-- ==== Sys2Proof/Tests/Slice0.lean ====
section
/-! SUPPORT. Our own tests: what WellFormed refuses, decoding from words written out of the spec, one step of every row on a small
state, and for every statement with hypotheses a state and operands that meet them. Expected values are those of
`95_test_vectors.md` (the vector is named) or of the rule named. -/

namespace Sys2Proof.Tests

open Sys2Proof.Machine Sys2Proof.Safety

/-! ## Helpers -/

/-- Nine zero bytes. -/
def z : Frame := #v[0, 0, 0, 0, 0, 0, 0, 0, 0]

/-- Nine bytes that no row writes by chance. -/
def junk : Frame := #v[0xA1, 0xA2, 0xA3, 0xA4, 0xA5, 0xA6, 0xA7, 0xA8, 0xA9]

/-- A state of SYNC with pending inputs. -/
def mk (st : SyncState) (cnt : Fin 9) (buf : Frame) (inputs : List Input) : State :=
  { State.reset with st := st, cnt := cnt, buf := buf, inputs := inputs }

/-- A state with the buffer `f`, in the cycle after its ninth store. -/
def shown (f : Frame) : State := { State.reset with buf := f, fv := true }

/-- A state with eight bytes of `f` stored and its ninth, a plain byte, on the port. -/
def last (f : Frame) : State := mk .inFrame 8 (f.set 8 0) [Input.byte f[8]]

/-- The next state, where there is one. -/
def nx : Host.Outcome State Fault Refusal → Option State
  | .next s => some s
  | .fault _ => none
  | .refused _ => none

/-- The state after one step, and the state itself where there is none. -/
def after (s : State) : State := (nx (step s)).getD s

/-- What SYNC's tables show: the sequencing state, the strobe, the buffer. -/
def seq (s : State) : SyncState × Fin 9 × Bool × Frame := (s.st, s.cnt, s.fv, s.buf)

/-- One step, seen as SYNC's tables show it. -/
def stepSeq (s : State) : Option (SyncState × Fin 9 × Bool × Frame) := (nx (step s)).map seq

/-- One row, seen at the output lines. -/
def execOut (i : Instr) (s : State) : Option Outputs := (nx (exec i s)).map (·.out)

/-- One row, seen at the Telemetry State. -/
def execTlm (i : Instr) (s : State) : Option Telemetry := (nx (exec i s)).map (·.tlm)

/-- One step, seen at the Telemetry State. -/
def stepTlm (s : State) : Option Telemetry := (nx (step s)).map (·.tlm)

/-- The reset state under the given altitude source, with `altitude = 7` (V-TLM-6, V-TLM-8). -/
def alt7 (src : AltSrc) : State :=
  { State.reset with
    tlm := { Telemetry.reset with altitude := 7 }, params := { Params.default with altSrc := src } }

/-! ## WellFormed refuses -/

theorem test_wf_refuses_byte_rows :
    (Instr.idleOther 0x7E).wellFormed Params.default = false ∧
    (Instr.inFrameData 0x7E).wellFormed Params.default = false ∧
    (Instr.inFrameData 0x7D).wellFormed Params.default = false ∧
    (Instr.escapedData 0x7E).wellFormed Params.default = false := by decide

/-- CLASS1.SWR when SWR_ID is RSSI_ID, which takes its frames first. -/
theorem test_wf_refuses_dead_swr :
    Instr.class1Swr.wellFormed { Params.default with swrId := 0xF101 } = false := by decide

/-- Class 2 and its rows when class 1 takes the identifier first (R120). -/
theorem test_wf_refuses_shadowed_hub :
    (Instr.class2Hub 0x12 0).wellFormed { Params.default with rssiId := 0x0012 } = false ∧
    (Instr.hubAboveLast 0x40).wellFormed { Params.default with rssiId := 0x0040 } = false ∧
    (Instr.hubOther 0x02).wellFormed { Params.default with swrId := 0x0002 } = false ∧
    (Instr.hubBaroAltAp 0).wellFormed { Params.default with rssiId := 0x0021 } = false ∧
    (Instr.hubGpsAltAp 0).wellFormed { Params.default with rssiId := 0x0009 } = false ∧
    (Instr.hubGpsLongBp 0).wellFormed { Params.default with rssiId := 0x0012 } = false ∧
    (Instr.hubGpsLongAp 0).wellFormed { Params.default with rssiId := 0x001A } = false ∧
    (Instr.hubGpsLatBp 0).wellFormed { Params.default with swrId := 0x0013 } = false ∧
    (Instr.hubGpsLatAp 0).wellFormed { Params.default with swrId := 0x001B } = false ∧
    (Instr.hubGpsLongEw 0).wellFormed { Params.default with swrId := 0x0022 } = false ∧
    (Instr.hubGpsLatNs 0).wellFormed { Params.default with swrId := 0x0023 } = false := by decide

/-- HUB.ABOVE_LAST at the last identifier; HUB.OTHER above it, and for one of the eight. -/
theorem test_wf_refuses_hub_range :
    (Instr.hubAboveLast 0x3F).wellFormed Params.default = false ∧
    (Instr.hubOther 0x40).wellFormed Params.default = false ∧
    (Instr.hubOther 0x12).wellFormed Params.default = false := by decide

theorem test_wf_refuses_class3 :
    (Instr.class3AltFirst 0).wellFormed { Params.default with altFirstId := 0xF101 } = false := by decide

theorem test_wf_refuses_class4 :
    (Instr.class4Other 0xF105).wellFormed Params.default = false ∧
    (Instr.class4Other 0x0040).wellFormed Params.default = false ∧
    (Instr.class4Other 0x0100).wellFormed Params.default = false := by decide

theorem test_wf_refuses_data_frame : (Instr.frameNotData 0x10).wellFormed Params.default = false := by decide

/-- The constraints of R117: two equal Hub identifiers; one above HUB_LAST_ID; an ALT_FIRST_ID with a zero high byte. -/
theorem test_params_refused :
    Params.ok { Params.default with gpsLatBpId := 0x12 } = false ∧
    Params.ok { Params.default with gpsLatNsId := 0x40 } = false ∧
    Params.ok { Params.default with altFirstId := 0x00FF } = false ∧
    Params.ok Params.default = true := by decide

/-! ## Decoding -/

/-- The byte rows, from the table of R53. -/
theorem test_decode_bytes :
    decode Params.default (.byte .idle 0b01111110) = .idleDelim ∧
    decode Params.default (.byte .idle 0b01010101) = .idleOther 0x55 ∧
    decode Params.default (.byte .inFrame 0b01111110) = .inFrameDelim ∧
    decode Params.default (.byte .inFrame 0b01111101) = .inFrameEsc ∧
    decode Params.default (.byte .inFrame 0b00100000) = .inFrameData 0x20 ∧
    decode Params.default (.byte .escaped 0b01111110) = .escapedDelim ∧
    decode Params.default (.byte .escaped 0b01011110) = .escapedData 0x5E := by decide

*WHAT IS EXPECTED*
Your answer should consist of the lines above that hold the word "decide".

*YOUR RESPONSE*
    (Instr.escapedData 0x7E).wellFormed Params.default = false := by decide
    Instr.class1Swr.wellFormed { Params.default with swrId := 0xF101 } = false := by decide
    (Instr.hubGpsLatNs 0).wellFormed { Params.default with swrId := 0x0023 } = false := by decide
    (Instr.hubOther 0x12).wellFormed Params.default = false := by decide
    (Instr.class3AltFirst 0).wellFormed { Params.default with altFirstId := 0xF101 } = false := by decide
    (Instr.class4Other 0x0100).wellFormed Params.default = false := by decide
theorem test_wf_refuses_data_frame : (Instr.frameNotData 0x10).wellFormed Params.default = false := by decide
    Params.ok Params.default = true := by decide
    decode Params.default (.byte .escaped 0b01011110) = .escapedData 0x5E := by decide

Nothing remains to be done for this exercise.